Two hours later he was in bed, and still awake. The door was locked, the alarm definitely set. Lying flat on his back, eyes lightly shut, he listened to the sound of traffic on faraway roads, and in his mind heard it mingle with the sound of a train, a train which held a sack, a sack which held two letters. He knew that by now the letters would be on different trains, heading for different parts of the country, but in his mind they lay together, rustling against each other with the rhythm of the train as it rushed through dark fields under a clear black sky.

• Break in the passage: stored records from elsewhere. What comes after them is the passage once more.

-- ==== Sys2Proof/Syntax.lean ====
section
/-! DEFINITION. The commands of the Fellcast 3210: one constructor of `Instr` for each row of
spec/opcode_table.json, with the operands the rules give that row. -/

namespace Sys2Proof

/-- The three command ports (Terms). -/
inductive Port where
  | L | A | B
  deriving DecidableEq, Repr

/-- The two automation ports, which alone may be preferred, first choice or target (R119, R130). -/
inductive DrPort where
  | A | B
  deriving DecidableEq, Repr

/-- The house rates of R1, in the order R1 lists them. -/
inductive HouseRate where
  | r25 | r2997 | r50 | r5994
  deriving DecidableEq, Repr

/-- A timecode of day, as a master writes it (R11). -/
structure Timecode where
  hh : Nat
  mm : Nat
  ss : Nat
  ff : Nat
  deriving DecidableEq, Repr

/-- A schedule time: day number and timecode (R10). -/
structure SchedTime where
  day : Nat
  tc : Timecode
  deriving DecidableEq, Repr

/-- Custody states, in the order of R106. -/
inductive CustodyState where
  | idle | main | taking | dr | returning | safe
  deriving DecidableEq, Repr

/-- Changeover outputs, in the order R215 codes them. -/
inductive Output where
  | main | drA | drB | safe
  deriving DecidableEq, Repr

/-- Actions of a policy table (R116). -/
inductive PolicyAction where
  | none | notify | takeNow | takeAtJunction
  deriving DecidableEq, Repr

/-- Batch kinds (R82). -/
inductive BatchKind where
  | edit | resync
  deriving DecidableEq, Repr

/-- Takeover modes (R107). -/
inductive TakeMode where
  | now | junction
  deriving DecidableEq, Repr

/-- Operations of ARM (R115). -/
inductive ArmOp where
  | replace | add | remove | toggle
  deriving DecidableEq, Repr

/-- Event kinds (R27). -/
inductive EventKind where
  | clip | live
  deriving DecidableEq, Repr

/-- One entry of an event's secondaries list (R28). -/
structure Secondary where
  trigger : Nat
  offset : Nat
  duration : Nat
  deriving DecidableEq, Repr

/-- The fields of a staged record as they stand on the line (R27, R215).  Every conditional field is
optional, so that a record which breaks R27 can be held in a buffer and meet its refusal at validation.
`joinBit` is bit 2 of the flags; `strayFlags` is bits 3 to 7, which a staged record leaves 0. -/
structure RecordFields where
  eventId : Nat
  kind : EventKind
  fixed : Bool
  joinBit : Bool
  strayFlags : Nat
  nominal : Nat
  fixedStart : Option SchedTime
  mediaId : Option (List Nat)
  inPoint : Option Nat
  source : Option Nat
  secondaries : List Secondary
  deriving DecidableEq, Repr

/-- A staged record: its fields, or the characters of a record whose length does not agree with the layout
of R215.  The buffer keeps either as received (R82). -/
inductive StagedRecord where
  | fields (f : RecordFields)
  | unreadable (chars : List Byte)
  deriving DecidableEq, Repr

/-- A batch entry (R82).  An INSERT's placement is an event id, or none for the head. -/
inductive Entry where
  | insert (placement : Option Nat) (rec : StagedRecord)
  | replace (id : Nat) (rec : StagedRecord)
  | delete (id : Nat)
  deriving DecidableEq, Repr

/-- The port a request came from and its tag (R204, R206). -/
structure Head where
  port : Port
  tag : Nat
  deriving DecidableEq, Repr

/-- A request body after the Port Unit's division by the request's layout: its fields, or a body too short
for them or holding characters beyond them (R207). -/
inductive Body (α : Type) where
  | fields (f : α)
  | misfit
  deriving DecidableEq, Repr

/-- A configuration value, or "keep" (R182, R184).  Where `α` is an `Option`, `none` stands for a received
value outside its enumeration (R215). -/
inductive Keep (α : Type) where
  | keep
  | give (v : α)
  deriving DecidableEq, Repr

/-- One field of MATCH's pattern: "any", a value, or a received value outside the table of R129. -/
inductive Pat (α : Type) where
  | any
  | is (v : α)
  | bad
  deriving DecidableEq, Repr

/-- One entry of a Port L PRESENCE; `healthy` is none when the flag is neither 0 nor 1 (R210). -/
structure PresenceEntry where
  service : Nat
  healthy : Option Bool
  mainRev : Nat
  deriving DecidableEq, Repr

/-- CONFIGURE HOUSE (R182, R216); `reserved` is set when a reserved bit of the keep mask is. -/
structure HouseFields where
  reserved : Bool
  rate : Keep (Option HouseRate)
  linkTimeout : Keep Nat
  autoTimeout : Keep Nat
  leaseTimeout : Keep Nat
  holdLimit : Keep Nat
  freeze : Keep (Option Bool)
  deriving DecidableEq, Repr

/-- CONFIGURE CHANNEL (R184, R216).  `inService` is the service setting, none when it is neither of the
two.  A given service ID of 0 is "none".  A given policy table holds the action of each index in order. -/
structure ChannelFields where
  channel : Nat
  inService : Option Bool
  reserved : Bool
  serviceId : Keep Nat
  preferred : Keep (Option DrPort)
  policy : Keep (List (Option PolicyAction))
  guard : Keep Nat
  cueLead : Keep Nat
  horizon : Keep Nat
  lagLimit : Keep Nat
  retention : Keep Nat
  quota : Keep Nat
  deriving DecidableEq, Repr

/-- OPEN BATCH (R84). -/
structure OpenFields where
  channel : Nat
  kind : Option BatchKind
  base : Option Nat
  deriving DecidableEq, Repr

/-- ADD ENTRIES (R87); `badKind` is set when an entry gives a kind other than the three, and `entries` then
holds the entries before it (R216). -/
structure AddFields where
  channel : Nat
  entries : List Entry
  badKind : Bool
  deriving DecidableEq, Repr

/-- CLOSE BATCH (R93); the declared source revision is present from Port L. -/
structure CloseFields where
  channel : Nat
  declared : Option Nat
  deriving DecidableEq, Repr

/-- READ EVENTS (R35); `start` is none for the head. -/
structure ReadFields where
  channel : Nat
  start : Option Nat
  count : Nat
  deriving DecidableEq, Repr

/-- The frame field of READ CURSOR (R58), or a selector outside its enumeration. -/
inductive FrameSelect where
  | now
  | time (t : SchedTime)
  | bad
  deriving DecidableEq, Repr

/-- READ CURSOR (R58). -/
structure CursorFields where
  channel : Nat
  frame : FrameSelect
  deriving DecidableEq, Repr

/-- TAKE (R120). -/
structure TakeFields where
  channel : Nat
  mode : Option TakeMode
  deriving DecidableEq, Repr

/-- CUE READY (R140). -/
structure ReadyFields where
  channel : Nat
  number : Nat
  deriving DecidableEq, Repr

/-- RELEASE HOLD (R77). -/
structure ReleaseFields where
  channel : Nat
  tEnd : SchedTime
  deriving DecidableEq, Repr

/-- RETURN (R150). -/
structure ReturnFields where
  channel : Nat
  frame : SchedTime
  eventId : Nat
  offset : Nat
  deriving DecidableEq, Repr

/-- ARM (R115). -/
structure ArmFields where
  op : Option ArmOp
  slots : List Nat
  deriving DecidableEq, Repr

/-- MATCH's pattern of ten fields (R129). -/
structure MatchFields where
  state : Pat CustodyState
  custodian : Pat (Option Port)
  output : Pat Output
  m : Pat Bool
  s : Pat Bool
  l : Pat Bool
  a : Pat Bool
  held : Pat Bool
  inFlight : Pat Bool
  holder : Pat (Option Port)
  deriving DecidableEq, Repr

/-- The channel set of READ AS-RUN: absent, present, or a set flag outside its enumeration (R216). -/
inductive SetField where
  | all
  | members (ms : List Nat)
  | bad
  deriving DecidableEq, Repr

/-- READ AS-RUN (R174). -/
structure AsRunFields where
  count : Nat
  set : SetField
  deriving DecidableEq, Repr

/-- MARK (R177); `follow` is none when the setting is neither on nor off. -/
structure MarkFields where
  value : Nat
  follow : Option Bool
  deriving DecidableEq, Repr

/-- CLEAR FAULTS (R200); `capture` is none when the setting is neither yes nor no. -/
structure ClearFields where
  slots : List Nat
  capture : Option Bool
  deriving DecidableEq, Repr

/-- The three rate-select pins of each port, read as a binary code 0..7 (pin table). -/
structure RatePins where
  l : Nat
  a : Nat
  b : Nat
  deriving DecidableEq, Repr

/-- What shows a frame to be bad (R204, R205).  A body length above 2,048 makes the Port Unit discard until
the line is idle. -/
inductive BadFrameCause where
  | stopBit | gap | length | check
  deriving DecidableEq, Repr

/-- What a Port Unit does with its receive line: hunts for an opening character; stands inside a frame, with
the characters received for it (the receive buffer); discards until the line is idle, after a frame of
body length above 2,048 (R205); or ignores the rest of a break (R212). -/
inductive Receive where
  | hunting
  | inFrame (chars : List Byte)
  | discarding
  | inBreak
  deriving DecidableEq, Repr

/-- How much of a commit's completion a COMMIT_COMPLETION takes: every step it still has to take, or the next one
alone, so that another command may be taken between two steps (R105, log entry 27). -/
inductive CompletionSpan where
  | whole | oneStep
  deriving DecidableEq, Repr

/-- The operands of COMMIT_COMPLETION: the channel of the commit, and how much of its completion is taken. -/
structure CompletionFields where
  slot : Nat
  span : CompletionSpan
  deriving DecidableEq, Repr

/-- The commands.  `slot` operands name the channel at which an event comes about.  `moment` is the time of
an arrival, counted from the release of reset in thirds of a nanosecond (log entry 2).  `custodyFirst`
names the slots whose switch frame, reached on this arrival, the Custody Controller takes before the
Timeline Resolver's work on the same arrival (R68, log entry 4). -/
inductive Instr where
  /-- DEVICE_RESET (R213). -/
  | deviceReset (pins : RatePins)
  /-- STORE_INITIALISATION_END (R21). -/
  | storeInitialisationEnd
  /-- HOUSE_PULSE (R5). -/
  | housePulse (moment : Nat) (custodyFirst : List Nat)
  /-- INSERTED_ARRIVAL (R6). -/
  | insertedArrival (moment : Nat) (custodyFirst : List Nat)
  /-- HOLD_LIMIT (R79). -/
  | holdLimit (slot : Nat)
  /-- LEASE_EXPIRED (R90). -/
  | leaseExpired (slot : Nat)
  /-- PRESENCE_EXPIRY (R209). -/
  | presenceExpiry (port : Port)
  /-- COMMIT_COMPLETION (R94, R105). -/
  | commitCompletion (completion : CompletionFields)
  /-- SWITCH_FRAME_REACHED (R142). -/
  | switchFrameReached (slot : Nat)
  /-- RETURN_SWITCH_FRAME (R158). -/
  | returnSwitchFrame (slot : Nat)
  /-- BAD_FRAME (R205). -/
  | badFrame (port : Port) (cause : BadFrameCause)
  /-- BREAK (R212). -/
  | lineBreak (port : Port)
  /-- UNKNOWN_REQUEST (R207). -/
  | unknownRequest (hd : Head) (code : Nat)
  /-- PRESENCE (R210). -/
  | presence (hd : Head) (body : Body (List PresenceEntry))
  /-- PORT_RESET (R212). -/
  | portReset (hd : Head) (body : Body Unit)
  /-- SET_TIME (R17). -/
  | setTime (hd : Head) (body : Body SchedTime)
  /-- CONFIGURE_HOUSE (R183). -/
  | configureHouse (hd : Head) (body : Body HouseFields)
  /-- CONFIGURE_CHANNEL (R184). -/
  | configureChannel (hd : Head) (body : Body ChannelFields)
  /-- READ_CHANNEL (R192). -/
  | readChannel (hd : Head) (body : Body Nat)
  /-- OPEN_BATCH (R84). -/
  | openBatch (hd : Head) (body : Body OpenFields)
  /-- ADD_ENTRIES (R87). -/
  | addEntries (hd : Head) (body : Body AddFields)
  /-- CLOSE_BATCH (R93). -/
  | closeBatch (hd : Head) (body : Body CloseFields)
  /-- ABORT_BATCH (R92). -/
  | abortBatch (hd : Head) (body : Body Nat)
  /-- READ_EVENTS (R35). -/
  | readEvents (hd : Head) (body : Body ReadFields)
  /-- READ_NEXT_EVENTS (R37). -/
  | readNextEvents (hd : Head) (body : Body Nat)
  /-- READ_CURSOR (R58). -/
  | readCursor (hd : Head) (body : Body CursorFields)
  /-- TAKE (R120). -/
  | take (hd : Head) (body : Body TakeFields)
  /-- CANCEL_TAKE (R122). -/
  | cancelTake (hd : Head) (body : Body Nat)
  /-- FETCH_CUE (R139). -/
  | fetchCue (hd : Head) (body : Body Nat)
  /-- CUE_READY (R140). -/
  | cueReady (hd : Head) (body : Body ReadyFields)
  /-- HOLD (R76). -/
  | hold (hd : Head) (body : Body Nat)
  /-- RELEASE_HOLD (R78). -/
  | releaseHold (hd : Head) (body : Body ReleaseFields)
  /-- RETURN (R151). -/
  | handback (hd : Head) (body : Body ReturnFields)
  /-- CANCEL_RETURN (R156). -/
  | cancelReturn (hd : Head) (body : Body Nat)
  /-- ARM (R115). -/
  | arm (hd : Head) (body : Body ArmFields)
  /-- MATCH (R129). -/
  | matchChannels (hd : Head) (body : Body MatchFields)
  /-- READ_AS_RUN (R175). -/
  | readAsRun (hd : Head) (body : Body AsRunFields)
  /-- MARK (R177). -/
  | mark (hd : Head) (body : Body MarkFields)
  /-- READ_STATUS (R203). -/
  | readStatus (hd : Head) (body : Body Unit)
  /-- READ_FAULTS (R199). -/
  | readFaults (hd : Head) (body : Body Unit)
  /-- CLEAR_FAULTS (R200). -/
  | clearFaults (hd : Head) (body : Body ClearFields)
  /-- LINE_IDLE (R205). -/
  | lineIdle (port : Port)
  /-- LINE_RETURNS_TO_MARK (R212). -/
  | lineReturnsToMark (port : Port)
  deriving DecidableEq, Repr

end Sys2Proof
end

When the alarm went he slapped it off and sat bolt upright, filled with dread before he remembered why. It felt like the opposite of Christmas morning, a long-awaited bad thing that was finally here. He showered and shaved quickly, expecting the phone to ring at any moment.
Because they would ring immediately. He would. Or would he? He thought he probably would. Some people, in some relationships, might save it up for the evening, let their anger ferment and refine the murderously cool way in which they'd reveal what had happened. Neither Susan nor Isobel were like that. In their different ways, they were very similar.
When by ten o'clock the phone still hadn't rung, Richard cautiously began to reassess the situation. They hadn't rung, which meant one of three things. The letters hadn't arrived. Possible, but unlikely given that they'd been out of the central
sorting office at four. They'd arrived, but the girls had left before the post. Possible in Susan's case, unthinkably unlikely in Isobel's case. With her it was easier to believe she hadn't got up yet, but ten was pushing it even for her on a weekday.
Three. The right letters had landed on the right doorsteps. Richard sagged where he sat. After all that, he hadn't screwed up after all.
The phone rang.
Richard stared at it for a moment, utterly paralysed, and then picked the handset up carefully. Mr Baum told him he'd received the designs, and was actually pleased with them. After noting down a few points, Richard put the phone down again, panting.
By the time he was beginning to think about lunch Richard felt fine, if a little foolish. The real moral of the last 24 hours was that he was becoming dangerously reliant on artificial reassurances. When he finished a cigarette, he put it out properly. When he shut a door, it was shut. When he put letters into envelopes, he put them in the right ones. It wasn't a matter of trusting his memory. It was simply a case of trusting himself.